Addressing the housing challenges in Central and Eastern Europe
By Federica De Pace, Francesca Papa and Filippo Cavassini, OECD Economics Department; Willem Adema and Marissa Plouin, OECD Directorate for Employment, Labour and Social Affairs.
The historical development of housing in Central and Eastern European (CEE) countries continues to have implications for the tenure, type, quality and affordability of housing today, calling for policy actions to address a looming affordability challenge.
An ageing and low-quality housing stock
CEE countries record some of the highest homeownership rates in the OECD, with over 70% of households owning their home outright. This is largely due to historical reasons, following the privatisation of state-owned housing in the transition to a market economy in the early 1990s. The formal rental market is generally thin and underdeveloped — only in the Czech Republic is the rental market home to more than 15% of households (19%).
Multi-apartment buildings dominate the housing stock, many built during the communist period. As a result, the stock is ageing and of poor quality. Most households cannot afford to maintain or upgrade their dwellings according to environmental requirements. The share of poor households living in dwellings without access to indoor flushing toilets is well above OECD average in Lithuania, Latvia, Hungary, Slovakia, Estonia and Poland (Figure 1).
Figure 1. The housing stock is of poor quality for many households across the income distribution
Share of poor households1 without an indoor flushing toilet (2019)
A looming affordability issue
Although households in CEE countries spend less on housing than in other OECD countries (OECD Affordable Housing Database), housing prices in CEE have increased substantially over the past decade and faster than the OECD average (Figure 2).
This is not surprising. As in most OECD countries, the strong increase in housing demand in CEE – also fed by the steady increase in average income and abundant mortgage funding prior to the Global Financial Crisis – has not been accompanied by a corresponding increase in housing supply. Housing investment rates in CEE countries have been substantially lower than the OECD average.
Figure 2. Housing prices in CEE have increased substantially over the past decade and at a faster rate than the OECD average
Affording better quality housing is thus out of reach for many households in CEE countries. For example, an OECD housing affordability review of Latvia shows that 44% of all households – the “missing middle” — are too rich to qualify for social housing or a housing allowance yet too poor to reasonably afford a commercial mortgage (OECD, 2020a).
In parallel, the social housing supply in most CEE countries is well below the OECD average, with the exception of Poland and Slovenia (OECD, 2021).

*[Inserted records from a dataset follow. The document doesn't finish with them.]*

/-- Why the model refuses a command. -/
inductive Refusal where
  /-- raised by an arm of `exec` whose command has no meaning yet. Safe: the machine stops. -/
  | notModelled (mnemonic : String)
  deriving DecidableEq, Repr

/-- A TLBI at the TLBI unit of the package, with the dies that have not reported (R270). -/
structure TlbiJob where
  args : TlbiArgs
  dies : List Nat
  deriving DecidableEq, Repr

structure State where
  /-- the commands that wait, first in first out -/
  pending : List Instr := []
  /-- CLK.TIME.COUNT (R20, R48) -/
  clause : Word := 0
  /-- the phase fraction below the counter, in 1/16 clause (R23) -/
  phase : BitVec 4 := 0
  /-- the clause clock has locked since SENSE entry: the counter counts (R21, R46) -/
  counting : Bool := false
  /-- every PRS register by its PRS offset; an unlisted one holds its reset value -/
  regs : Tbl Word := []
  vaux : Bool := true
  pwrGood : Bool := true
  resetN : Bool := true
  mgrStrap : Bool := false
  stbyStrap : Bool := false
  threads : Tbl Thread := []
  cores : Tbl Core := []
  dies : Tbl Die := []
  /-- messages sent and not yet delivered, oldest first -/
  sent : List Msg := []
  log : TripLog := {}
  /-- events awaiting the resolution of their clause (R40) -/
  events : List Event := []
  /-- the earliest clause not yet resolved (R42) -/
  unresolved : Word := 0
  /-- PCC.VALUE and PCC.SEL (c.pcev for core slots) by slot (R643) -/
  pccVal : Tbl Word := []
  pccSel : Tbl Word := []
  homes : Tbl Home := []
  /-- directory entries and set control by port * 2^24 + location, and * 2^24 + set (R283, R290) -/
  dirMem : Tbl DirEntry := []
  dirCtl : Tbl SetCtl := []
  disp : List DispPtr := []
  /-- realms whose journal has stopped, its control block's page no longer theirs (R460) -/
  jrnOff : List Nat := []
  /-- keys marked in the reshape filter (R306) -/
  dirFilter : List Nat := []
  dirAge : BitVec 8 := 0
  /-- the location each port scrubs next, and its corrected errors by age-clock tick, newest tick first (R295, R301) -/
  dirScrubAt : Tbl Nat := []
  dirCes : Tbl (List (Nat × Nat)) := []
  /-- when the reshape that runs began, entries evicted, and the causes of the automatic reshapes that wait (R302 to R304) -/
  reshapeStart : Word := 0
  reshapeEvicted : Nat := 0
  reshapeQueue : List Nat := []
  /-- age-clock ticks since package reset (R293, R301) -/
  dirTicks : Nat := 0
  /-- local lines whose away bit is 1, by line number (R285) -/
  away : List Nat := []
  /-- the hash masks in force since the last TRAIN, by the register's offset, where they differ from its reset value (R395) -/
  masks : Tbl Word := []
  /-- ranges of local lines with valid check symbols, first and one past the last (R385) -/
  written : List (Nat × Nat) := []
  /-- key halves generated in the life of the package, and the number of the one each half holds, by slot * 2 + half (R461, R463) -/
  keyCount : Nat := 0
  keyHalf : Tbl Nat := []
  /-- the key half under which memory was last initialised, and the lines encrypted under another one since, by local line (R462) -/
  fillKey : Nat := 0
  lineKeys : Tbl Nat := []
  /-- latched DRAM errors by local line: 1 one device, 2 uncorrectable (R384) -/
  dramBad : Tbl Nat := []
  /-- the memory ports of the I/O die's agents by unit (R238, log entry 22) -/
  ports : Tbl Port := []
  /-- uncached requests at the controllers, oldest first (R374) -/
  ucq : List UcReq := []
  /-- tokens of the port buckets, in 1/256 line, by channel * 4 + port (R378) -/
  portTok : Tbl Nat := []
  /-- the read queue of each controller: lines admitted, oldest first (R373, R473) -/
  readQ : Tbl (List LineAddr) := []
  /-- the realm last admitted, by (controller * 4 + port) * 2, plus 1 for requests beyond a minimum (R473) -/
  admitTurn : Tbl Nat := []
  /-- tokens of the MIN and MAX buckets, in 1/1,024 line, by group * 1,024 + realm (R472) -/
  minTok : Tbl Nat := []
  maxTok : Tbl Nat := []
  /-- the open row of each bank, by channel * 2^16 + the bank's number, and ranks in power-down and channels in self-refresh
  (R375, R363) -/
  openRow : Tbl Nat := []
  powerDown : List Nat := []
  selfRefresh : List Nat := []
  /-- replays of a channel since the last record of code 3082h (R388) -/
  replays : Tbl Nat := []
  /-- the page ownership table by local page, where it differs from FREE (R451) -/
  pot : Tbl Nat := []
  realms : Realms := {}
  /-- commands in progress on several members -/
  memberJobs : List MemberJob := []
  /-- domains by number: clusters 0 to 59, engines from 60, octets from 76, directory ports from 88 (log entry 28) -/
  domains : Tbl Domain := []
  tlbiUnit : List TlbiJob := []
  /-- ring contexts by index (R402) -/
  ctxs : Tbl RingCtx := []
  monitors : List Monitor := []
  engines : Tbl Engine := []
  ctxRuns : Tbl CtxRun := []
  ctxJob : Option CtxJob := none
  /-- latched errors of the context store, 1 one bit, 2 uncorrectable (R439) -/
  ctxBad : Tbl Nat := []
  /-- lines the engines have transferred for a realm in the present period of 256 clauses, and contexts a cap has stopped (R434) -/
  capUsed : Tbl Nat := []
  capHeld : List Nat := []
  notice : Notice := {}
  /-- Trail links by octet -/
  links : Tbl Link := []
  image : Image := {}
  /-- completions not yet written, oldest first (R498) -/
  completions : List Completion := []
  epf : Endpoint := {}
  /-- inbound requests by the unit of their octet, oldest first; window and assignment registers that take effect at the next clause
  boundary, with their origin; and the values that older requests still use (R492) -/
  inbound : Tbl (List InReq) := []
  mapDue : List (Nat × Word × BitVec 16) := []
  mapOld : Tbl Word := []
  /-- device reads outstanding below the root ports, the next tag, and what each root port has for its link -/
  devReads : List DevRead := []
  devTag : Nat := 0
  rpOut : Tbl (List Tlp) := []
  /-- subsystem ID and subsystem vendor ID, as the board record gives them (R486, R563) -/
  subsystem : Nat := 0
  dump : Dump := {}
  fuses : Fuses := {}
  /-- the fuses of a compute die, where they differ from those of a die of revision 1h in its own position -/
  dieFuses : Tbl DieFuses := []
  flash : Flash := {}
  sense : SensePhase := .due
  /-- the FW_UPDATE whose flash or fuse write is in progress (R578) -/
  flashJob : Option Command := none
  drain : Option Drain := none
  /-- the RESHAPE that runs on this package, and the RESET that waits for its final completion (R302, R576) -/
  reshapeCmd : Option Command := none
  resetDue : Option Command := none
  bridges : Tbl Bridge := []
  meshHeld : List HeldPacket := []
  /-- the input last served at an output, by router * 8 + class (R545) -/
  meshTurn : Tbl Nat := []
  parasol : Parasol := {}
  /-- owner keys by slot, held by the management controller (R501) -/
  ownerKeys : Tbl (BitVec 256) := []
  /-- the next operation number, and the long operations begun: the command, and whether it has ended (R508) -/
  opNext : Nat := 1
  longOps : Tbl (Command × Bool) := []
  /-- the DRAM top of each other member, in bytes (R196) -/
  tops : Tbl Nat := []
  /-- DEFAULT counters chain: judged at each JOIN (R645) -/
  chainDefault : Bool := false
  /-- ALERT_N asserted (R575) -/
  alertN : Bool := false
  /-- THERMTRIP_N asserted (R596) -/
  thermtripN : Bool := false
  /-- DRAM contents as plaintext by local offset (R196): rising addresses, no zero byte -/
  mem : List Host.Cell := []
  /-- how many free values the run has met (log entry 1) -/
  freeCount : Nat := 0
  deriving DecidableEq, Repr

As in most OECD countries, the development of the social housing stock has not kept pace with overall housing construction (Figure 3).
Figure 3. The social housing stock in CEE countries is substantially smaller than the OECD average
Number of social rental dwellings as a share of the total number of dwellings, 2020
What can be done?
OECD countries have taken different approaches to address some of the challenges, from reserving a share of new developments to social housing to tax incentives, among others. Establishing a dedicated funding instrument to boost investment in affordable housing whilst creating the institutional and policy environment to support such investments can be a particularly promising way to address some of the housing challenges in CEE countries.
Boosting sustainable, targeted support for affordable housing
Developing special-purpose funding instruments to channel resources towards affordable and social housing, such as dedicated housing funds, can be an important tool to address the quality, environmental and affordability challenges in CEE countries. Slovakia and Slovenia have already established dedicated housing funds; Latvia is working in this direction. Such funds hold important potential to increase the currently limited housing investment in the region and offer accessible long-term funding needed to bridge affordability and quality gaps (Figure 1 and 2). The OECD 2020 Economic Survey of Lithuania highlighted how the creation of a housing fund could be an effective strategy to improve quality and energy-efficiency of dwellings (OECD, 2020b).
Resources channelled through these funds can leverage public and private funding. In countries where these funds and funding mechanisms have been in place for decades, like Austria and Denmark, funding for social and affordable housing relies on a combination of market loans, guarantees and rental payments. State guarantees help keep borrowing costs low.
The “revolving” element of these funds helps ensure financial sustainability over time, as well as continuous improvements of the housing stock. In Denmark, 2.8% of tenants’ rents contribute to the loan repayment and, once the loan is repaid, are used to finance renovations and improvements. In Austria, tenant equity contributions (about 5-10%) enable low-profit housing associations to generate the surpluses needed to build up equity for future investments, functioning as an internal revolving fund for the associations’ activities. In Latvia, the proposed Housing Affordability Fund will be designed as a revolving fund in which rents paid by tenants are perpetually reinvested in the Fund to finance the construction of affordable rental housing and support upgrades and maintenance.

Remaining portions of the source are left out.